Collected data
-- ==== Sys2Proof/Laws/Frames.lean ====
section
/-! SUPPORT. What each shared operation leaves as it was: one lemma for each, a conjunction over the fields it does not
touch. -/

namespace Sys2Proof.Machine

@[simp] theorem spanLoss_frame (x : Side) (s : State) :
    (spanLoss x s).now = s.now ∧ (spanLoss x s).pending = s.pending ∧ (spanLoss x s).inbox = s.inbox ∧
      (spanLoss x s).brownOuts = s.brownOuts ∧ (spanLoss x s).ownAddr = s.ownAddr ∧ (spanLoss x s).ports = s.ports ∧
      (spanLoss x s).tables = s.tables ∧ (spanLoss x s).agent = s.agent ∧ (spanLoss x s).sampling = s.sampling ∧
      (spanLoss x s).poll = s.poll ∧ (spanLoss x s).engine = s.engine ∧ (spanLoss x s).alarms = s.alarms ∧
      (spanLoss x s).pumps = s.pumps ∧ (spanLoss x s).port = s.port ∧ (spanLoss x s).supply = s.supply ∧
      (spanLoss x s).outputs = s.outputs ∧ (spanLoss x s).loader = s.loader ∧ (spanLoss x s).eeprom = s.eeprom ∧
      (spanLoss x s).cuts = s.cuts := by
  unfold spanLoss; split <;> simp

@[simp] theorem afterUpdate_frame (i : Nat) (s : State) :
    (afterUpdate i s).now = s.now ∧ (afterUpdate i s).pending = s.pending ∧ (afterUpdate i s).inbox = s.inbox ∧
      (afterUpdate i s).brownOuts = s.brownOuts ∧ (afterUpdate i s).ownAddr = s.ownAddr ∧
      (afterUpdate i s).ports = s.ports ∧ (afterUpdate i s).tables = s.tables ∧ (afterUpdate i s).agent = s.agent ∧
      (afterUpdate i s).sampling = s.sampling ∧ (afterUpdate i s).poll = s.poll ∧
      (afterUpdate i s).engine = s.engine ∧ (afterUpdate i s).alarms = s.alarms ∧ (afterUpdate i s).pumps = s.pumps ∧
      (afterUpdate i s).port = s.port ∧ (afterUpdate i s).supply = s.supply ∧ (afterUpdate i s).outputs = s.outputs ∧
      (afterUpdate i s).loader = s.loader ∧ (afterUpdate i s).eeprom = s.eeprom ∧ (afterUpdate i s).cuts = s.cuts := by
  unfold afterUpdate; split <;> [simp; (split <;> simp)]

@[simp] theorem pulseRequest_frame (o : Nat) (s : State) :
    (pulseRequest o s).now = s.now ∧ (pulseRequest o s).pending = s.pending ∧ (pulseRequest o s).inbox = s.inbox ∧
      (pulseRequest o s).brownOuts = s.brownOuts ∧ (pulseRequest o s).ownAddr = s.ownAddr ∧
      (pulseRequest o s).ports = s.ports ∧ (pulseRequest o s).tables = s.tables ∧
      (pulseRequest o s).agent = s.agent ∧ (pulseRequest o s).sampling = s.sampling ∧
      (pulseRequest o s).poll = s.poll ∧ (pulseRequest o s).points = s.points ∧
      (pulseRequest o s).engine = s.engine ∧ (pulseRequest o s).alarms = s.alarms ∧
      (pulseRequest o s).pumps = s.pumps ∧ (pulseRequest o s).port = s.port ∧ (pulseRequest o s).supply = s.supply ∧
      (pulseRequest o s).loader = s.loader ∧ (pulseRequest o s).eeprom = s.eeprom ∧ (pulseRequest o s).cuts = s.cuts := by
  unfold pulseRequest; split <;> simp

@[simp] theorem retargetPumps_frame (s : State) :
    (retargetPumps s).now = s.now ∧ (retargetPumps s).pending = s.pending ∧ (retargetPumps s).inbox = s.inbox ∧
      (retargetPumps s).brownOuts = s.brownOuts ∧ (retargetPumps s).ownAddr = s.ownAddr ∧
      (retargetPumps s).ports = s.ports ∧ (retargetPumps s).tables = s.tables ∧ (retargetPumps s).agent = s.agent ∧
      (retargetPumps s).sampling = s.sampling ∧ (retargetPumps s).poll = s.poll ∧
      (retargetPumps s).engine = s.engine ∧ (retargetPumps s).alarms = s.alarms ∧
      (retargetPumps s).supply = s.supply ∧ (retargetPumps s).outputs = s.outputs ∧
      (retargetPumps s).loader = s.loader ∧ (retargetPumps s).eeprom = s.eeprom ∧ (retargetPumps s).cuts = s.cuts := by
  unfold retargetPumps; simp

@[simp] theorem modeRequest_frame (c : Channel) (m : Mode) (s : State) :
    (modeRequest c m s).now = s.now ∧ (modeRequest c m s).pending = s.pending ∧ (modeRequest c m s).inbox = s.inbox ∧
      (modeRequest c m s).brownOuts = s.brownOuts ∧ (modeRequest c m s).ownAddr = s.ownAddr ∧
      (modeRequest c m s).ports = s.ports ∧ (modeRequest c m s).tables = s.tables ∧
      (modeRequest c m s).agent = s.agent ∧ (modeRequest c m s).sampling = s.sampling ∧
      (modeRequest c m s).poll = s.poll ∧ (modeRequest c m s).engine = s.engine ∧
      (modeRequest c m s).alarms = s.alarms ∧ (modeRequest c m s).supply = s.supply ∧
      (modeRequest c m s).outputs = s.outputs ∧ (modeRequest c m s).loader = s.loader ∧
      (modeRequest c m s).eeprom = s.eeprom ∧ (modeRequest c m s).cuts = s.cuts := by
  unfold modeRequest; simp

@[simp] theorem reactTo_frame (b : State) (c : Channel) (s : State) :
    (reactTo b c s).now = s.now ∧ (reactTo b c s).pending = s.pending ∧ (reactTo b c s).inbox = s.inbox ∧
      (reactTo b c s).brownOuts = s.brownOuts ∧ (reactTo b c s).ownAddr = s.ownAddr ∧
      (reactTo b c s).ports = s.ports ∧ (reactTo b c s).tables = s.tables ∧ (reactTo b c s).agent = s.agent ∧
      (reactTo b c s).sampling = s.sampling ∧ (reactTo b c s).poll = s.poll ∧ (reactTo b c s).engine = s.engine ∧
      (reactTo b c s).alarms = s.alarms ∧ (reactTo b c s).supply = s.supply ∧ (reactTo b c s).outputs = s.outputs ∧
      (reactTo b c s).loader = s.loader ∧ (reactTo b c s).eeprom = s.eeprom ∧ (reactTo b c s).cuts = s.cuts := by
  unfold reactTo; split <;> simp

@[simp] theorem reactBoth_frame (b s : State) :
    (reactBoth b s).now = s.now ∧ (reactBoth b s).pending = s.pending ∧ (reactBoth b s).inbox = s.inbox ∧
      (reactBoth b s).brownOuts = s.brownOuts ∧ (reactBoth b s).ownAddr = s.ownAddr ∧
      (reactBoth b s).ports = s.ports ∧ (reactBoth b s).tables = s.tables ∧ (reactBoth b s).agent = s.agent ∧
      (reactBoth b s).sampling = s.sampling ∧ (reactBoth b s).poll = s.poll ∧ (reactBoth b s).engine = s.engine ∧
      (reactBoth b s).alarms = s.alarms ∧ (reactBoth b s).supply = s.supply ∧ (reactBoth b s).outputs = s.outputs ∧
      (reactBoth b s).loader = s.loader ∧ (reactBoth b s).eeprom = s.eeprom ∧ (reactBoth b s).cuts = s.cuts := by
  unfold reactBoth; simp

@[simp] theorem recomputeShed_frame (s : State) :
    (recomputeShed s).now = s.now ∧ (recomputeShed s).pending = s.pending ∧ (recomputeShed s).inbox = s.inbox ∧
      (recomputeShed s).brownOuts = s.brownOuts ∧ (recomputeShed s).ownAddr = s.ownAddr ∧
      (recomputeShed s).ports = s.ports ∧ (recomputeShed s).tables = s.tables ∧ (recomputeShed s).agent = s.agent ∧
      (recomputeShed s).sampling = s.sampling ∧ (recomputeShed s).poll = s.poll ∧
      (recomputeShed s).engine = s.engine ∧ (recomputeShed s).alarms = s.alarms ∧
      (recomputeShed s).loader = s.loader ∧ (recomputeShed s).eeprom = s.eeprom ∧ (recomputeShed s).cuts = s.cuts := by
  unfold recomputeShed; split <;> simp

@[simp] theorem aimPumps_frame (s : State) :
    (aimPumps s).now = s.now ∧ (aimPumps s).pending = s.pending ∧ (aimPumps s).inbox = s.inbox ∧
      (aimPumps s).brownOuts = s.brownOuts ∧ (aimPumps s).ownAddr = s.ownAddr ∧ (aimPumps s).ports = s.ports ∧
      (aimPumps s).tables = s.tables ∧ (aimPumps s).agent = s.agent ∧ (aimPumps s).sampling = s.sampling ∧
      (aimPumps s).poll = s.poll ∧ (aimPumps s).points = s.points ∧ (aimPumps s).engine = s.engine ∧
      (aimPumps s).alarms = s.alarms ∧ (aimPumps s).port = s.port ∧ (aimPumps s).supply = s.supply ∧
      (aimPumps s).outputs = s.outputs ∧ (aimPumps s).loader = s.loader ∧ (aimPumps s).eeprom = s.eeprom ∧
      (aimPumps s).cuts = s.cuts := by
  unfold aimPumps; simp

@[simp] theorem recomputeAtRestart_frame (s : State) :
    (recomputeAtRestart s).now = s.now ∧ (recomputeAtRestart s).pending = s.pending ∧
      (recomputeAtRestart s).inbox = s.inbox ∧ (recomputeAtRestart s).brownOuts = s.brownOuts ∧
      (recomputeAtRestart s).ownAddr = s.ownAddr ∧ (recomputeAtRestart s).ports = s.ports ∧
      (recomputeAtRestart s).tables = s.tables ∧ (recomputeAtRestart s).agent = s.agent ∧
      (recomputeAtRestart s).sampling = s.sampling ∧ (recomputeAtRestart s).poll = s.poll ∧
      (recomputeAtRestart s).engine = s.engine ∧ (recomputeAtRestart s).alarms = s.alarms ∧
      (recomputeAtRestart s).port = s.port ∧
      (recomputeAtRestart s).loader = s.loader ∧ (recomputeAtRestart s).eeprom = s.eeprom ∧
      (recomputeAtRestart s).cuts = s.cuts := by
  unfold recomputeAtRestart; split <;> simp

@[simp] theorem takeHandedLevel_frame (s : State) :
    (takeHandedLevel s).now = s.now ∧ (takeHandedLevel s).pending = s.pending ∧ (takeHandedLevel s).inbox = s.inbox ∧
      (takeHandedLevel s).brownOuts = s.brownOuts ∧ (takeHandedLevel s).ownAddr = s.ownAddr ∧
      (takeHandedLevel s).ports = s.ports ∧ (takeHandedLevel s).tables = s.tables ∧
      (takeHandedLevel s).agent = s.agent ∧ (takeHandedLevel s).sampling = s.sampling ∧
      (takeHandedLevel s).poll = s.poll ∧ (takeHandedLevel s).engine = s.engine ∧
      (takeHandedLevel s).alarms = s.alarms ∧ (takeHandedLevel s).supply = { s.supply with handed := false } ∧
      (takeHandedLevel s).outputs = s.outputs ∧ (takeHandedLevel s).loader = s.loader ∧
      (takeHandedLevel s).eeprom = s.eeprom ∧ (takeHandedLevel s).cuts = s.cuts := by
  unfold takeHandedLevel; simp

@[simp] theorem handOutputs_frame (s : State) :
    (handOutputs s).now = s.now ∧ (handOutputs s).pending = s.pending ∧ (handOutputs s).inbox = s.inbox ∧
      (handOutputs s).brownOuts = s.brownOuts ∧ (handOutputs s).ownAddr = s.ownAddr ∧
      (handOutputs s).ports = s.ports ∧ (handOutputs s).tables = s.tables ∧ (handOutputs s).agent = s.agent ∧
      (handOutputs s).sampling = s.sampling ∧ (handOutputs s).poll = s.poll ∧ (handOutputs s).alarms = s.alarms ∧
      (handOutputs s).loader = s.loader ∧ (handOutputs s).eeprom = s.eeprom ∧ (handOutputs s).cuts = s.cuts := by
  unfold handOutputs; simp

@[simp] theorem reevaluate_frame (x : Side) (s : State) :
    (reevaluate x s).now = s.now ∧ (reevaluate x s).pending = s.pending ∧ (reevaluate x s).inbox = s.inbox ∧
      (reevaluate x s).brownOuts = s.brownOuts ∧ (reevaluate x s).ownAddr = s.ownAddr ∧
      (reevaluate x s).tables = s.tables ∧ (reevaluate x s).agent = s.agent ∧
      (reevaluate x s).sampling = s.sampling ∧ (reevaluate x s).poll = s.poll ∧ (reevaluate x s).engine = s.engine ∧
      (reevaluate x s).alarms = s.alarms ∧ (reevaluate x s).pumps = s.pumps ∧ (reevaluate x s).port = s.port ∧
      (reevaluate x s).supply = s.supply ∧ (reevaluate x s).outputs = s.outputs ∧
      (reevaluate x s).loader = s.loader ∧ (reevaluate x s).eeprom = s.eeprom ∧ (reevaluate x s).cuts = s.cuts := by
  simp only [reevaluate]; split <;> simp

@[simp] theorem takeMiss_frame (x : Side) (s : State) :
    (takeMiss x s).now = s.now ∧ (takeMiss x s).pending = s.pending ∧ (takeMiss x s).inbox = s.inbox ∧
      (takeMiss x s).brownOuts = s.brownOuts ∧ (takeMiss x s).ownAddr = s.ownAddr ∧
      (takeMiss x s).tables = s.tables ∧ (takeMiss x s).agent = s.agent ∧ (takeMiss x s).sampling = s.sampling ∧
      (takeMiss x s).poll = s.poll ∧ (takeMiss x s).engine = s.engine ∧ (takeMiss x s).alarms = s.alarms ∧
      (takeMiss x s).supply = s.supply ∧ (takeMiss x s).outputs = s.outputs ∧ (takeMiss x s).loader = s.loader ∧
      (takeMiss x s).eeprom = s.eeprom ∧ (takeMiss x s).cuts = s.cuts := by
  simp only [takeMiss]; split <;> simp

@[simp] theorem takeConfirm_frame (p : Side) (b : Bool) (s : State) :
    (takeConfirm p b s).now = s.now ∧ (takeConfirm p b s).pending = s.pending ∧ (takeConfirm p b s).inbox = s.inbox ∧
      (takeConfirm p b s).brownOuts = s.brownOuts ∧ (takeConfirm p b s).ownAddr = s.ownAddr ∧
      (takeConfirm p b s).tables = s.tables ∧ (takeConfirm p b s).agent = s.agent ∧
      (takeConfirm p b s).sampling = s.sampling ∧ (takeConfirm p b s).poll = s.poll ∧
      (takeConfirm p b s).engine = s.engine ∧ (takeConfirm p b s).alarms = s.alarms ∧
      (takeConfirm p b s).supply = s.supply ∧ (takeConfirm p b s).outputs = s.outputs ∧
      (takeConfirm p b s).loader = s.loader ∧ (takeConfirm p b s).eeprom = s.eeprom ∧ (takeConfirm p b s).cuts = s.cuts := by
  simp only [takeConfirm]; split <;> simp

@[simp] theorem takeRaise_frame (r : Raise) (s : State) :
    (takeRaise r s).now = s.now ∧ (takeRaise r s).pending = s.pending ∧ (takeRaise r s).inbox = s.inbox ∧
      (takeRaise r s).brownOuts = s.brownOuts ∧ (takeRaise r s).ownAddr = s.ownAddr ∧
      (takeRaise r s).tables = s.tables ∧ (takeRaise r s).agent = s.agent ∧ (takeRaise r s).sampling = s.sampling ∧
      (takeRaise r s).poll = s.poll ∧ (takeRaise r s).points = s.points ∧ (takeRaise r s).engine = s.engine ∧
      (takeRaise r s).pumps = s.pumps ∧ (takeRaise r s).port = s.port ∧ (takeRaise r s).supply = s.supply ∧
      (takeRaise r s).outputs = s.outputs ∧ (takeRaise r s).loader = s.loader ∧ (takeRaise r s).eeprom = s.eeprom ∧
      (takeRaise r s).cuts = s.cuts := by
  simp only [takeRaise]; split <;> simp

@[simp] theorem takeClear_frame (i : Nat) (v : Int) (s : State) :
    (takeClear i v s).now = s.now ∧ (takeClear i v s).pending = s.pending ∧ (takeClear i v s).inbox = s.inbox ∧
      (takeClear i v s).brownOuts = s.brownOuts ∧ (takeClear i v s).ownAddr = s.ownAddr ∧
      (takeClear i v s).tables = s.tables ∧ (takeClear i v s).agent = s.agent ∧
      (takeClear i v s).sampling = s.sampling ∧ (takeClear i v s).poll = s.poll ∧
      (takeClear i v s).points = s.points ∧ (takeClear i v s).engine = s.engine ∧ (takeClear i v s).pumps = s.pumps ∧
      (takeClear i v s).port = s.port ∧ (takeClear i v s).supply = s.supply ∧ (takeClear i v s).outputs = s.outputs ∧
      (takeClear i v s).loader = s.loader ∧ (takeClear i v s).eeprom = s.eeprom ∧ (takeClear i v s).cuts = s.cuts := by
  unfold takeClear; split <;> [simp; (split <;> simp)]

_What the task asks_: The lines to extract from the data above begin with the line containing "(aimPumps s).brownOuts = s.brownOuts" and end with the line containing "(takeHandedLevel s).alarms = s.alarms". Extract them exactly, including both.

_Solution for this problem_:
      (aimPumps s).brownOuts = s.brownOuts ∧ (aimPumps s).ownAddr = s.ownAddr ∧ (aimPumps s).ports = s.ports ∧
      (aimPumps s).tables = s.tables ∧ (aimPumps s).agent = s.agent ∧ (aimPumps s).sampling = s.sampling ∧
      (aimPumps s).poll = s.poll ∧ (aimPumps s).points = s.points ∧ (aimPumps s).engine = s.engine ∧
      (aimPumps s).alarms = s.alarms ∧ (aimPumps s).port = s.port ∧ (aimPumps s).supply = s.supply ∧
      (aimPumps s).outputs = s.outputs ∧ (aimPumps s).loader = s.loader ∧ (aimPumps s).eeprom = s.eeprom ∧
      (aimPumps s).cuts = s.cuts := by
  unfold aimPumps; simp

@[simp] theorem recomputeAtRestart_frame (s : State) :
    (recomputeAtRestart s).now = s.now ∧ (recomputeAtRestart s).pending = s.pending ∧
      (recomputeAtRestart s).inbox = s.inbox ∧ (recomputeAtRestart s).brownOuts = s.brownOuts ∧
      (recomputeAtRestart s).ownAddr = s.ownAddr ∧ (recomputeAtRestart s).ports = s.ports ∧
      (recomputeAtRestart s).tables = s.tables ∧ (recomputeAtRestart s).agent = s.agent ∧
      (recomputeAtRestart s).sampling = s.sampling ∧ (recomputeAtRestart s).poll = s.poll ∧
      (recomputeAtRestart s).engine = s.engine ∧ (recomputeAtRestart s).alarms = s.alarms ∧
      (recomputeAtRestart s).port = s.port ∧
      (recomputeAtRestart s).loader = s.loader ∧ (recomputeAtRestart s).eeprom = s.eeprom ∧
      (recomputeAtRestart s).cuts = s.cuts := by
  unfold recomputeAtRestart; split <;> simp

@[simp] theorem takeHandedLevel_frame (s : State) :
    (takeHandedLevel s).now = s.now ∧ (takeHandedLevel s).pending = s.pending ∧ (takeHandedLevel s).inbox = s.inbox ∧
      (takeHandedLevel s).brownOuts = s.brownOuts ∧ (takeHandedLevel s).ownAddr = s.ownAddr ∧
      (takeHandedLevel s).ports = s.ports ∧ (takeHandedLevel s).tables = s.tables ∧
      (takeHandedLevel s).agent = s.agent ∧ (takeHandedLevel s).sampling = s.sampling ∧
      (takeHandedLevel s).poll = s.poll ∧ (takeHandedLevel s).engine = s.engine ∧
      (takeHandedLevel s).alarms = s.alarms ∧ (takeHandedLevel s).supply = { s.supply with handed := false } ∧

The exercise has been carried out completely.